_About this exercise_.
Each line of the entries that mentions the string "default" needs to be reported.

**** Dataset records ****

-- ==== Sys2Proof/Machine/Sparse.lean ====
section
/-! DEFINITION. Finite maps from Nat as plain data: a list of key and value pairs in one canonical form, keys strictly
rising and no entry equal to the default. Every large table of the machine (memory, register files, cores, warps,
launches) is one of these; reading an unlisted key gives the default. -/
namespace Sys2Proof.Machine

/-- A finite map: key and value pairs. -/
abbrev Sparse (α : Type) := List (Nat × α)

/-- The value at key `k`, the default where the key is not listed. -/
def get {α : Type} (d : α) : Sparse α → Nat → α
  | [], _ => d
  | (j, v) :: r, k => if j = k then v else get d r k

/-- The map without key `k`. -/
def erase {α : Type} : Sparse α → Nat → Sparse α
  | [], _ => []
  | (j, v) :: r, k => if j = k then erase r k else (j, v) :: erase r k

/-- The map with `(k, v)` before the first greater key. -/
def insertKey {α : Type} : Sparse α → Nat → α → Sparse α
  | [], k, v => [(k, v)]
  | (j, w) :: r, k, v => if k < j then (k, v) :: (j, w) :: r else (j, w) :: insertKey r k v

/-- The map with `v` at key `k`: writing the default removes the entry. -/
def put {α : Type} [DecidableEq α] (d : α) (m : Sparse α) (k : Nat) (v : α) : Sparse α :=
  if v = d then erase m k else insertKey (erase m k) k v

/-- The canonical form: keys strictly rising and no entry equal to the default. -/
def Sparse.wf {α : Type} [DecidableEq α] (d : α) : Sparse α → Bool
  | [] => true
  | [(_, v)] => decide (v ≠ d)
  | (j, v) :: (k, w) :: r => decide (v ≠ d) && decide (j < k) && Sparse.wf d ((k, w) :: r)

end Sys2Proof.Machine
end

****

_Solution_.
rising and no entry equal to the default. Every large table of the machine (memory, register files, cores, warps,
launches) is one of these; reading an unlisted key gives the default. -/
/-- The value at key `k`, the default where the key is not listed. -/
/-- The map with `v` at key `k`: writing the default removes the entry. -/
/-- The canonical form: keys strictly rising and no entry equal to the default. -/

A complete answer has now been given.